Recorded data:
/-- The `next` fields of a list whose links changed. -/
def relink (h : Head) : List (Nat × PoolEntry) → List (Nat × List Byte)
  | [] => []
  | [x] => if x.2.next = noEntry then [] else [(h.entryAt x.1 + 0x0C, leBytes 4 noEntry)]
  | x :: y :: rest => (if x.2.next = y.1 then [] else [(h.entryAt x.1 + 0x0C, leBytes 4 y.1)]) ++ relink h (y :: rest)

/-- The writes of a reaping (R209): links, the free list, which takes each entry in turn, the header and the output records. -/
def reapWrites (h : Head) (out : Nat) (keep gone : List (Nat × PoolEntry)) : List (Nat × List Byte) :=
  let frees := (gone.zip (h.free :: gone.map (fun x => x.1))).map (fun x => (h.entryAt x.1.1 + 0x0C, leBytes 4 x.2))
  let h' := { h with head := (keep.head?.map (fun (x : Nat × PoolEntry) => x.1)).getD noEntry
                     free := (gone.getLast?.map (fun (x : Nat × PoolEntry) => x.1)).getD h.free }
  let recs := gone.zipIdx.map (fun x =>
    (out + 16 * x.2, leBytes 8 x.1.2.base ++ leBytes 4 x.1.2.len ++ leBytes 2 x.1.2.share ++ leBytes 2 0))
  if gone.isEmpty then [] else relink h keep ++ frees ++ [h'.fields] ++ recs

/-! ## The instructions -/

/-- An operation of the unit for the current thread. -/
def UnitRun.start (s : State) : UnitRun := { s := s, c := s.cur.ctx, core := true, issuer := none, stop := none }

/-- The header of a tensor that software broke is unpredictable from now on (R199; log entry 11). -/
def UnitRun.undefine (u : UnitRun) (va : Nat) : State :=
  let (rs, u1) := ({ u with stop := none } : UnitRun).reach va 64 Need.load
  match rs with
  | [r] => u1.s.addWild r.pa 64
  | _ => u1.s

/-- What an operation comes to for its entry (R202): its causes lead at element 0. A broken list has an outcome that nothing
defines (R206; log entry 11): a trap, or a value for gd and a length. -/
def Acc.unit (a : Acc) (view : View) (gd : BitVec 5) (ofVl : Bool) (u : UnitRun) (done : Acc → Acc) : Acc :=
  match u.stop with
  | some (.cause c) => a.failAt { elem := 0, cause := c.cause, sub := c.sub, addr := c.addr, lane := 0 }
  | some (.shape k) => a.trap 0x4A view.pc (einfoShape 3 k 0)
  | some .wait => { a with wait := true }
  | some .broken =>
    if Config.brokenRunTraps a.s.tick then a.failAt { elem := 0, cause := 0x0A, sub := 1, addr := 0, lane := 0 }
    else
      let a1 := ({ a with s := { u.s with tick := u.s.tick + 1 } } : Acc).setG gd (Config.brokenRunAddress a.s.tick)
      if ofVl then { a1 with vlOut := some (min view.vl (Config.brokenRunLength a.s.tick)) } else a1
  | none => done { a with s := u.s }

/-- What major 0x21 shares (R202): R79 does not apply; an entry that a handler resumes with ES above 0 has no effect. -/
def stitchDesc (scalars : List Source) (run : View → Acc → Acc) : Desc :=
  { scalars := scalars, ownLength := true, trims := false, run := fun _ view a => if view.es ≠ 0 then a else run view a }

/-- `xpin gd, [ga]` (R204). -/
def xpinDesc (f : FmtV) : Desc :=
  stitchDesc [(f.va, f.sa, 0)] (fun view a =>
    let (h, u1) := (UnitRun.start a.s).header view.opa.toNat
    let (r, u2) := u1.slot h h.curslot
    let u3 := if r.pins = 65535 then u2.fail 0x0E 1 h.va else u2
    let u4 := u3.commit [(h.slotAt h.curslot + 4, leBytes 2 (r.pins + 1))]
    a.unit view f.vd false u4 (fun a => a.setG f.vd (handleOf h h.curslot)))

/-- `xunpin gh` (R205). -/
def xunpinDesc (f : FmtV) : Desc :=
  stitchDesc [(f.va, f.sa, 0)] (fun view a =>
    let (h, s, r, u1) := (UnitRun.start a.s).handle view.opa
    let live := if r.pins = 1 ∧ s ≠ h.curslot then [(h.va + 0x25, leBytes 1 (h.live - 2 ^ s))] else []
    a.unit view 0 false (u1.commit ((h.slotAt s + 4, leBytes 2 (r.pins - 1)) :: live)) id)

/-- `xlen gd, gh` (R205). -/
def xlenDesc (f : FmtV) : Desc :=
  stitchDesc [(f.va, f.sa, 0)] (fun view a =>
    let (_, _, r, u1) := (UnitRun.start a.s).handle view.opa
    a.unit view f.vd false u1 (fun a => a.setG f.vd (BitVec.ofNat 64 r.length)))

/-- `xrun gd, gh, gi` (R206): a queued VL writer. -/
def xrunDesc (f : FmtV) : Desc :=
  stitchDesc [(f.va, f.sa, 0), (f.vb, f.sb, 1)] (fun view a =>
    let x := view.opb.toNat
    let (h, s, r, u1) := (UnitRun.start a.s).handle view.opa
    if u1.stop.isNone ∧ r.length ≤ x then
      a.unit view f.vd true u1 (fun a => { a.setG f.vd 0 with vlOut := some 0 })
    else
      let (p, u2) := u1.find h s r x
      a.unit view f.vd true u2 (fun a =>
        match p with
        | some p =>
          { a.setG f.vd (BitVec.ofNat 64 (p.entry.base + 2 ^ h.esz * (x - p.start))) with vlOut := some (min view.vl (p.stop - x)) }
        | none => a))

/-- `xsplice gd, [ga], gb` (R207, R208). -/
def xspliceDesc (f : FmtV) : Desc :=
  stitchDesc [(f.va, f.sa, 0), (f.vb, f.sb, 1)] (fun view a =>
    let (h, u1) := (UnitRun.start a.s).header view.opa.toNat
    let (pos, rem, ins, u2) := if u1.stop.isSome then (0, 0, [], u1) else u1.descriptor h view.opb.toNat
    let u3 := if u2.stop.isSome then u2 else u2.splice h pos rem ins
    let u4 := if u3.stop = some .broken then { u3 with s := u3.undefine h.va } else u3
    a.unit view f.vd false u4 (fun a => a.setG f.vd (BitVec.ofNat 64 (h.cur + 1))))

/-- `xreap gd, [ga], gb` (R209): a queued VL writer. Under VL = 0 it does nothing. TRC.lane of its trim record is 0: R209 gives none (log
entry 21). DESIGN CHOICE (log entry 71): where exactly the f entries that f lets through are reapable, f counts as what cut the loop, and the
trim is recorded. -/
def xreapDesc (f : FmtV) : Desc :=
  stitchDesc [(f.va, f.sa, 0), (f.vb, f.sb, 1)] (fun view a =>
    let out := view.opb.toNat
    if view.vl = 0 then a
    else
      let (h, u1) := (UnitRun.start a.s).header view.opa.toNat
      let (c, why, u2) := if u1.stop.isSome then (0, none, u1) else u1.outputs out view.vl 0
      let u3 := match why with
        | some x => if c = 0 then u2.halt (.cause x) else u2
        | none => u2
      let (versions, u4) := u3.versions h (List.range 8)
      let (full, u5) := u4.list h h.cap h.head
      let (keep, gone) := reapFrom versions c full
      let n := gone.length
      let u6 := if u5.stop.isSome then u5 else u5.commit (reapWrites h out keep gone)
      let u7 := if u6.stop = some .broken then { u6 with s := u6.undefine h.va } else u6
      a.unit view f.vd true u7 (fun a =>
        let a1 : Acc := { a.setG f.vd (BitVec.ofNat 64 n) with vlOut := some n }
        match why with
        | some x => if n = c then a1.mod (fun t => { t with
            trc := trcOf { elem := n, cause := x.cause, sub := x.sub, addr := x.addr, lane := 0 } n view.seq
            tra := BitVec.ofNat 64 x.addr }) else a1
        | none => a1))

EXERCISE:
Reproduce every line of the entries above, unchanged, from the very first one down to and including the line containing "(y :: rest)".

EXPECTED ANSWER:
/-- The `next` fields of a list whose links changed. -/
def relink (h : Head) : List (Nat × PoolEntry) → List (Nat × List Byte)
  | [] => []
  | [x] => if x.2.next = noEntry then [] else [(h.entryAt x.1 + 0x0C, leBytes 4 noEntry)]
  | x :: y :: rest => (if x.2.next = y.1 then [] else [(h.entryAt x.1 + 0x0C, leBytes 4 y.1)]) ++ relink h (y :: rest)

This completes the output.